* _WHAT TO WORK ON_:
Nothing is needed except the lines below that run from the one with "its wait. -/" through the one with "s.test with waiting", repeated exactly.
BEGIN
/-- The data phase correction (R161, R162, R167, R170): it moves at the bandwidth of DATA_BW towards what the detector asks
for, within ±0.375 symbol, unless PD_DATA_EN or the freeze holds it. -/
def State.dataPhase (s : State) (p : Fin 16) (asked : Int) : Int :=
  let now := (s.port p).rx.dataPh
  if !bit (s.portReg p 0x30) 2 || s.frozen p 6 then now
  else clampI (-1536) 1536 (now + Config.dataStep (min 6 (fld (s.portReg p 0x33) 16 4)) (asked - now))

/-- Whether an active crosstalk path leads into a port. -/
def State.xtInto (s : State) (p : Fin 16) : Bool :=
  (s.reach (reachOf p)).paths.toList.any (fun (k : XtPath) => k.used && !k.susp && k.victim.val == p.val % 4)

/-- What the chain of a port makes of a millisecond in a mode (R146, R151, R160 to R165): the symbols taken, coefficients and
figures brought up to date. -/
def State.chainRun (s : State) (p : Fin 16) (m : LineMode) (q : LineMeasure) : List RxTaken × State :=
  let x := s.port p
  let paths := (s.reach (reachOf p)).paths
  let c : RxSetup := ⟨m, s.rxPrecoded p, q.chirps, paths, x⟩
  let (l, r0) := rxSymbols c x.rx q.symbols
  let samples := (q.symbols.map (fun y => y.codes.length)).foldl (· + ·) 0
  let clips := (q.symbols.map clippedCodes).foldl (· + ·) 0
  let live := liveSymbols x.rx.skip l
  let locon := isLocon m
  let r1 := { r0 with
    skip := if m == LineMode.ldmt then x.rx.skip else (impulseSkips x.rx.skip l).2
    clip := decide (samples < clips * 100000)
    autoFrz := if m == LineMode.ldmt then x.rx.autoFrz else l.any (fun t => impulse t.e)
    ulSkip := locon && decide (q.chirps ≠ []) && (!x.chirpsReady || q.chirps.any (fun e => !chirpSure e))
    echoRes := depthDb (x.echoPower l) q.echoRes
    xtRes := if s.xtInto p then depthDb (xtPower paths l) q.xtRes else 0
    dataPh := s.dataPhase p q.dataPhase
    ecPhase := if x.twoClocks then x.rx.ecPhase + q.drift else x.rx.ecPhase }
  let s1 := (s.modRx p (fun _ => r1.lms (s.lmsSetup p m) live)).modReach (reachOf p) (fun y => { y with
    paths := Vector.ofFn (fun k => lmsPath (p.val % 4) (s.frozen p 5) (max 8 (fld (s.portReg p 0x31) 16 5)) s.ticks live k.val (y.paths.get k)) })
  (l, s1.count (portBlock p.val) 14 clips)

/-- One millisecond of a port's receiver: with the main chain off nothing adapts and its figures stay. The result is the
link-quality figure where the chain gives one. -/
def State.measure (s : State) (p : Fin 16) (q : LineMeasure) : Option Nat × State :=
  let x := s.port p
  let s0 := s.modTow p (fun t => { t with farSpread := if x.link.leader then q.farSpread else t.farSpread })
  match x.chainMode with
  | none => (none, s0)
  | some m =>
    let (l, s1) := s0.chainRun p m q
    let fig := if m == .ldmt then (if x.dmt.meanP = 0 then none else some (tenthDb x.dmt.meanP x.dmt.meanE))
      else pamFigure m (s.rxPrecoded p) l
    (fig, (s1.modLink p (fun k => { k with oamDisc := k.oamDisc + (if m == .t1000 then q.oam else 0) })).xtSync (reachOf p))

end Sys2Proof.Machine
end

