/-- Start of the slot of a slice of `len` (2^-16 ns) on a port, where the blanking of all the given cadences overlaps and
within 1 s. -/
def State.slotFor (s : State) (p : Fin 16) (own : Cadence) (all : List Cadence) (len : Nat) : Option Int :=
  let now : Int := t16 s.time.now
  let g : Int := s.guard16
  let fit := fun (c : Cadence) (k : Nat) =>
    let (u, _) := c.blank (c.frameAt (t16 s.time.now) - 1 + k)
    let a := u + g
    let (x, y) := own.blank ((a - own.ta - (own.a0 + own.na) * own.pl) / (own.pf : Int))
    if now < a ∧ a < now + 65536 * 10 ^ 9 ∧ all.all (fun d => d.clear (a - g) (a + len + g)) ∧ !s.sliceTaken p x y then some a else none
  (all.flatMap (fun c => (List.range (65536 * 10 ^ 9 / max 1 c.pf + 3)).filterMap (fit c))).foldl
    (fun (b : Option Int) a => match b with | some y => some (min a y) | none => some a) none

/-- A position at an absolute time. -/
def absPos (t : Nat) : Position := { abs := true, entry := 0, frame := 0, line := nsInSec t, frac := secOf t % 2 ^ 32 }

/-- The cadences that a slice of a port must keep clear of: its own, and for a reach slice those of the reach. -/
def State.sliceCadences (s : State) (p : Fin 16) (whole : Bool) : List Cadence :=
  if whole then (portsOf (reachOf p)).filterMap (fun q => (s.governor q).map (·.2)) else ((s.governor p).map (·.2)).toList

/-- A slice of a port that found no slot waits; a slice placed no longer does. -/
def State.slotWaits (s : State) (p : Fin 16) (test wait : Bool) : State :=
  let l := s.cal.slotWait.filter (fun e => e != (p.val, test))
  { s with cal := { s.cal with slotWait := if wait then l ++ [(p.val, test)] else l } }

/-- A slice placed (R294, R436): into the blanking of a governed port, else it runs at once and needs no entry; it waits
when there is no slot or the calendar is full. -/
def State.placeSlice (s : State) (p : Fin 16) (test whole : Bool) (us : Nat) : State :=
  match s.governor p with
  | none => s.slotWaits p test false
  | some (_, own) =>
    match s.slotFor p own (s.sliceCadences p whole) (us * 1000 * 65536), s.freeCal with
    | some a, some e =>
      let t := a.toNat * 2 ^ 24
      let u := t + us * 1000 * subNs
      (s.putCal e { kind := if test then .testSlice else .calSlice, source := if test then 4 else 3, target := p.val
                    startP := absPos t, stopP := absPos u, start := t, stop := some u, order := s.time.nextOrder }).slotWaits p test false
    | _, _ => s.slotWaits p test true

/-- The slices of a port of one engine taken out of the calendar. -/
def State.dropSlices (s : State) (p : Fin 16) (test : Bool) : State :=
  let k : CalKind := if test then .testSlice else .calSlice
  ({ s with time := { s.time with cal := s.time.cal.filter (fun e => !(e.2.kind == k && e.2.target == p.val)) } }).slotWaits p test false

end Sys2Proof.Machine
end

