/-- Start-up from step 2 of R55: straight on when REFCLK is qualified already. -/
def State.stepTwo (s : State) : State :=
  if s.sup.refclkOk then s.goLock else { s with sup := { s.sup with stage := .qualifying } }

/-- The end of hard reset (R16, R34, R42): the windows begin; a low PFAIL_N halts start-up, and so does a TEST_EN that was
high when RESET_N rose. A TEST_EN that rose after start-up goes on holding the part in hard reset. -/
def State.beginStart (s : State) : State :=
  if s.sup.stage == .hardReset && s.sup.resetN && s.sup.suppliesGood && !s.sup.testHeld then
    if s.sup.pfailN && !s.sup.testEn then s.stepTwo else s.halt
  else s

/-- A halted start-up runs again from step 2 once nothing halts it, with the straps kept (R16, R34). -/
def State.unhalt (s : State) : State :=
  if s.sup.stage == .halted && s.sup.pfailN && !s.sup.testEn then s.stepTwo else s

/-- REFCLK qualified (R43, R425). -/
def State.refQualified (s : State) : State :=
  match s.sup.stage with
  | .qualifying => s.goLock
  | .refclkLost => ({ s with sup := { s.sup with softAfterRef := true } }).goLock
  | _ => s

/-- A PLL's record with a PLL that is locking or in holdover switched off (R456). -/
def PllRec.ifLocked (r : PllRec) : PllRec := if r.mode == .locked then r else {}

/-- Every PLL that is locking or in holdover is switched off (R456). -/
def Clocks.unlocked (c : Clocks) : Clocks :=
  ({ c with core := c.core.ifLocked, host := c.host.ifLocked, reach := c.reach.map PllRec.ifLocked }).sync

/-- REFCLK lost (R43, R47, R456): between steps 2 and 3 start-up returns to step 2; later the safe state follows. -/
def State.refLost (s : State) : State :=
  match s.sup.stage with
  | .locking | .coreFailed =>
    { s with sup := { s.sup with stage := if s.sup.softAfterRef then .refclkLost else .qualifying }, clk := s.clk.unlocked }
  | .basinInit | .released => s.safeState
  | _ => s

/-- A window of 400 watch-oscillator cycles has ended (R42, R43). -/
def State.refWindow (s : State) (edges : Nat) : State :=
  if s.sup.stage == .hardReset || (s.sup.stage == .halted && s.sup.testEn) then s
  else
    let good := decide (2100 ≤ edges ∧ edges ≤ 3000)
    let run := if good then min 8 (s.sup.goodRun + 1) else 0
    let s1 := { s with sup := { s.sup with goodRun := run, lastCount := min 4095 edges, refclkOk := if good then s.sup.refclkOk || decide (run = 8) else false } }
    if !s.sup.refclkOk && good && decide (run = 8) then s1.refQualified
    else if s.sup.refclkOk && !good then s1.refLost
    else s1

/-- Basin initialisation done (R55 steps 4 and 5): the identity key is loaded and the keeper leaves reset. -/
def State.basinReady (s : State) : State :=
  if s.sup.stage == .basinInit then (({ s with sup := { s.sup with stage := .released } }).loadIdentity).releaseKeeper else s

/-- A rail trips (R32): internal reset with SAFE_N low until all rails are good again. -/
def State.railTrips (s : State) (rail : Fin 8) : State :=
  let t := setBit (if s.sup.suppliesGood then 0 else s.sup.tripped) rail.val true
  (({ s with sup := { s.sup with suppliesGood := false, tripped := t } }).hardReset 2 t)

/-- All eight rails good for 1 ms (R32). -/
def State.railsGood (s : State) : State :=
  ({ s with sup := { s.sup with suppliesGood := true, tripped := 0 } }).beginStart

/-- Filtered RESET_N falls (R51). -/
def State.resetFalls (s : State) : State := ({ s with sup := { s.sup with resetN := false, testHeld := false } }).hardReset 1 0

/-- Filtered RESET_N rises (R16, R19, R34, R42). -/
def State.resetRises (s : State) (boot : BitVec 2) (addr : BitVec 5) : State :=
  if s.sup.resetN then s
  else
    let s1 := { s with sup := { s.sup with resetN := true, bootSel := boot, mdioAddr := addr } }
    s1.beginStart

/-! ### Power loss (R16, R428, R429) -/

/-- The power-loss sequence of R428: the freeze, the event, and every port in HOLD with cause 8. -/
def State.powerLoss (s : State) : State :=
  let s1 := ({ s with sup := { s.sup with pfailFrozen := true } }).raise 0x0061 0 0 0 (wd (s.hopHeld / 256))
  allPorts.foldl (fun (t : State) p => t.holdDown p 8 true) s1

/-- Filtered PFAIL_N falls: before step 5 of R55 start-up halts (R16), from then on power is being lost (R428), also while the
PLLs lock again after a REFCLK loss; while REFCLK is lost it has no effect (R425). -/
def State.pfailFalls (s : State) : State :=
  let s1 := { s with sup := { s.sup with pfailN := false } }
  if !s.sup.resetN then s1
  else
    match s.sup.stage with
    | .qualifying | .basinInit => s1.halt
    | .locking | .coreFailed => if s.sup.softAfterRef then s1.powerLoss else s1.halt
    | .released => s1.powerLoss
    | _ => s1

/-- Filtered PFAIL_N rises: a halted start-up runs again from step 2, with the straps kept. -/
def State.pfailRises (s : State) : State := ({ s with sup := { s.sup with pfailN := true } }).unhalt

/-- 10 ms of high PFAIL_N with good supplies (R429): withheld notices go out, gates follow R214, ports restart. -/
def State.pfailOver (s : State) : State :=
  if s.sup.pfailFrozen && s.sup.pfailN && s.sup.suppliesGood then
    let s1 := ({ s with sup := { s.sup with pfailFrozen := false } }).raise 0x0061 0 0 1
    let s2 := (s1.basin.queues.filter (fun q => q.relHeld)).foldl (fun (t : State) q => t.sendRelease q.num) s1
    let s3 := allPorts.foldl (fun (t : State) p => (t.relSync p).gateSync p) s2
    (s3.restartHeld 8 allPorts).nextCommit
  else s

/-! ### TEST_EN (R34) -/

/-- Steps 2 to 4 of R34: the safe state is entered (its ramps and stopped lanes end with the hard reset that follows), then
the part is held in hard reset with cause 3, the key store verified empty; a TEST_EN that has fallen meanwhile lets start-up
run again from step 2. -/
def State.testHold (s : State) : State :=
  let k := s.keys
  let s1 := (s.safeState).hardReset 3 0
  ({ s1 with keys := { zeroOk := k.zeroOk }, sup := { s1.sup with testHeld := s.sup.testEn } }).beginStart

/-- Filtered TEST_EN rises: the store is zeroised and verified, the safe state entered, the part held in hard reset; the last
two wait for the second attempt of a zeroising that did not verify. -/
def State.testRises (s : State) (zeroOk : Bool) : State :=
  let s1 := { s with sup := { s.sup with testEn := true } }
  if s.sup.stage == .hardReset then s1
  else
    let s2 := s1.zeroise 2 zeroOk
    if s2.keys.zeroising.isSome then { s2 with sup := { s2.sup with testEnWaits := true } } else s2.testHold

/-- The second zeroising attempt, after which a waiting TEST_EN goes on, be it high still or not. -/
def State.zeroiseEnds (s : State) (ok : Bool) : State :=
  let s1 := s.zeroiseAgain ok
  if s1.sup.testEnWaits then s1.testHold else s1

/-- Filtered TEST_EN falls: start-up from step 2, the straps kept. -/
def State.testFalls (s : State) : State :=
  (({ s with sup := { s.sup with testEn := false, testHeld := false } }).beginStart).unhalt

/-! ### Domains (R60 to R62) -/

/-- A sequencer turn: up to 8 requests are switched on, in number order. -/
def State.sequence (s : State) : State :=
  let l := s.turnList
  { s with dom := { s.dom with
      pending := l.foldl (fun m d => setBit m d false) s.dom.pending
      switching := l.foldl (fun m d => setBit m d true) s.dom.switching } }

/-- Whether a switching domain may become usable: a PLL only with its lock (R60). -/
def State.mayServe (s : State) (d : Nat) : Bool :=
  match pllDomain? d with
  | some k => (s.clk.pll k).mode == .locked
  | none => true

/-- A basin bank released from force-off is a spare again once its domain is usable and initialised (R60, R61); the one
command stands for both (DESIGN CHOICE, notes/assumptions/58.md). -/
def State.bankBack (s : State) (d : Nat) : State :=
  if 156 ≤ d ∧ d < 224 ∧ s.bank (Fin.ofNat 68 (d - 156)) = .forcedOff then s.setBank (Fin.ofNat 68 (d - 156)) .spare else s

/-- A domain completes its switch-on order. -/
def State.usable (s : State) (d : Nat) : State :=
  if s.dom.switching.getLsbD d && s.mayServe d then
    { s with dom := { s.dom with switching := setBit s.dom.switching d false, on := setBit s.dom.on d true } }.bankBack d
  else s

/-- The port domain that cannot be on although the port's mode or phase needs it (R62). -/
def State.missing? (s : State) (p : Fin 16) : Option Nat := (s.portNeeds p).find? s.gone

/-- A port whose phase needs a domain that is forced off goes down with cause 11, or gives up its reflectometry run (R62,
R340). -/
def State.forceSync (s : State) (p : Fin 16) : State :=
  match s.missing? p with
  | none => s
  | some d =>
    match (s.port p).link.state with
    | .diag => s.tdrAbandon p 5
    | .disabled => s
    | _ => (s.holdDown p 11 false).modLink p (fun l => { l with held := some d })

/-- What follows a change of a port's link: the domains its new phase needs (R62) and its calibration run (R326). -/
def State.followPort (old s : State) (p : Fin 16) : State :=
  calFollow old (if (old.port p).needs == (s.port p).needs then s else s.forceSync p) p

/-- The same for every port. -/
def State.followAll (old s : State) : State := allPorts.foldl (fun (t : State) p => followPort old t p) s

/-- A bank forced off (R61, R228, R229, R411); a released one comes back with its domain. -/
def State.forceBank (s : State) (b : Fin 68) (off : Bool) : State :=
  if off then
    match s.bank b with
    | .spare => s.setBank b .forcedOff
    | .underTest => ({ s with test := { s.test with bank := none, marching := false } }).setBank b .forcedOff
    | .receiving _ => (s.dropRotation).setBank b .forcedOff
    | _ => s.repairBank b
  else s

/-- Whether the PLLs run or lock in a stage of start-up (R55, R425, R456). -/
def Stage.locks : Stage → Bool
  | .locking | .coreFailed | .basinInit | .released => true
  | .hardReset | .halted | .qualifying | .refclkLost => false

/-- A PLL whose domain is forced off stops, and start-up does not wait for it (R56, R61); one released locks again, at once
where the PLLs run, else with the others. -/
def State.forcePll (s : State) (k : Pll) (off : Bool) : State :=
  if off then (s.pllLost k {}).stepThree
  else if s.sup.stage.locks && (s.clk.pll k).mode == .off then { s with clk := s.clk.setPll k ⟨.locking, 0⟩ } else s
END
BEGIN
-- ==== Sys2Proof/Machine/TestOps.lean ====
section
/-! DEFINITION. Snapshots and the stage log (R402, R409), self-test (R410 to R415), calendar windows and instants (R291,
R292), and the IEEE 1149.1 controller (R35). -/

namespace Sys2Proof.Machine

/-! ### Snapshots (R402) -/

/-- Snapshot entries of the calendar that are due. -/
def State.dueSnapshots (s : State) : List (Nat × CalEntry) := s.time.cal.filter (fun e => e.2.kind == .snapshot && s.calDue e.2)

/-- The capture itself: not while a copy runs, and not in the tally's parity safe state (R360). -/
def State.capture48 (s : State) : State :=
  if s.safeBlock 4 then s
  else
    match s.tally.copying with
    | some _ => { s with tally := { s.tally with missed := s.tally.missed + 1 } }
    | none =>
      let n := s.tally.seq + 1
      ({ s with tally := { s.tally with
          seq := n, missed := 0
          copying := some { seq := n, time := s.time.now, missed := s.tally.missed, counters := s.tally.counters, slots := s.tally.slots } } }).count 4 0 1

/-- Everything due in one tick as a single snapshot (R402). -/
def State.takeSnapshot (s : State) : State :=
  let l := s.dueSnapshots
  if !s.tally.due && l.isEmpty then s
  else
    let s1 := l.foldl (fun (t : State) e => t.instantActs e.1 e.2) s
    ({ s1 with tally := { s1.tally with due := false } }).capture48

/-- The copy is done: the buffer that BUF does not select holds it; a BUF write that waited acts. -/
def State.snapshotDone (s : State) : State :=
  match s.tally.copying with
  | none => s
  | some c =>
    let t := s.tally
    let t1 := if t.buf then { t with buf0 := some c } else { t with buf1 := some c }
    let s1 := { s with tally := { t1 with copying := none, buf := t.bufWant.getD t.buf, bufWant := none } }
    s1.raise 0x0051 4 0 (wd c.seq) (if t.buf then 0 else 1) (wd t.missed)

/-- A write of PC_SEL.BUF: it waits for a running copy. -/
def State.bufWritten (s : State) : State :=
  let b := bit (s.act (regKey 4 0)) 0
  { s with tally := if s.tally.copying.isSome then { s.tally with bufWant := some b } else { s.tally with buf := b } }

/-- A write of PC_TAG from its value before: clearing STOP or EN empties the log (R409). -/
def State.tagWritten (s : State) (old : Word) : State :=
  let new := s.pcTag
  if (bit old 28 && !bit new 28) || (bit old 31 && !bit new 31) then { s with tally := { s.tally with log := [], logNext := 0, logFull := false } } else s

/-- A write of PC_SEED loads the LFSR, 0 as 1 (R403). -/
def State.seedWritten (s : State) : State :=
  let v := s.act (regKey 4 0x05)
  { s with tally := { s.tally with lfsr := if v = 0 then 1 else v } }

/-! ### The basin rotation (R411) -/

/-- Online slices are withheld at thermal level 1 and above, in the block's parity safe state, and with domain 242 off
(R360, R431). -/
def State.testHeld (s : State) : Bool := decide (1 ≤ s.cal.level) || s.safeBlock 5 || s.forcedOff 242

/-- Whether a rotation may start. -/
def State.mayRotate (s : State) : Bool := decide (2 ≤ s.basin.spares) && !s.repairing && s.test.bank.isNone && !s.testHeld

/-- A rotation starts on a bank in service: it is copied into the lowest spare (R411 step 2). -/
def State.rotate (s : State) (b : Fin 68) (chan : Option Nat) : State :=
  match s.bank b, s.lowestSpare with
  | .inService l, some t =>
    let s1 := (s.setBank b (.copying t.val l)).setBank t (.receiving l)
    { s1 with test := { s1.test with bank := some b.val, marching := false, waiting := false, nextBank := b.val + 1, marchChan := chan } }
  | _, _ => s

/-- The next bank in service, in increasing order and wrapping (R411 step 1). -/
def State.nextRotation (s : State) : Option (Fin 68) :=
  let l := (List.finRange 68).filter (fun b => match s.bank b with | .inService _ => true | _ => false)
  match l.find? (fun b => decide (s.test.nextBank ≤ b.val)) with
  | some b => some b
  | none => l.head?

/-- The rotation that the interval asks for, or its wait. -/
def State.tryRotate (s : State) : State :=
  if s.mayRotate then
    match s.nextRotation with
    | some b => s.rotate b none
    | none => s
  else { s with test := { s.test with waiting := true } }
END
* _RESULT BELOW_:
/-- The rotation that the interval asks for, or its wait. -/
def State.tryRotate (s : State) : State :=
  if s.mayRotate then
    match s.nextRotation with
    | some b => s.rotate b none
    | none => s
  else { s with test := { s.test with waiting := true } }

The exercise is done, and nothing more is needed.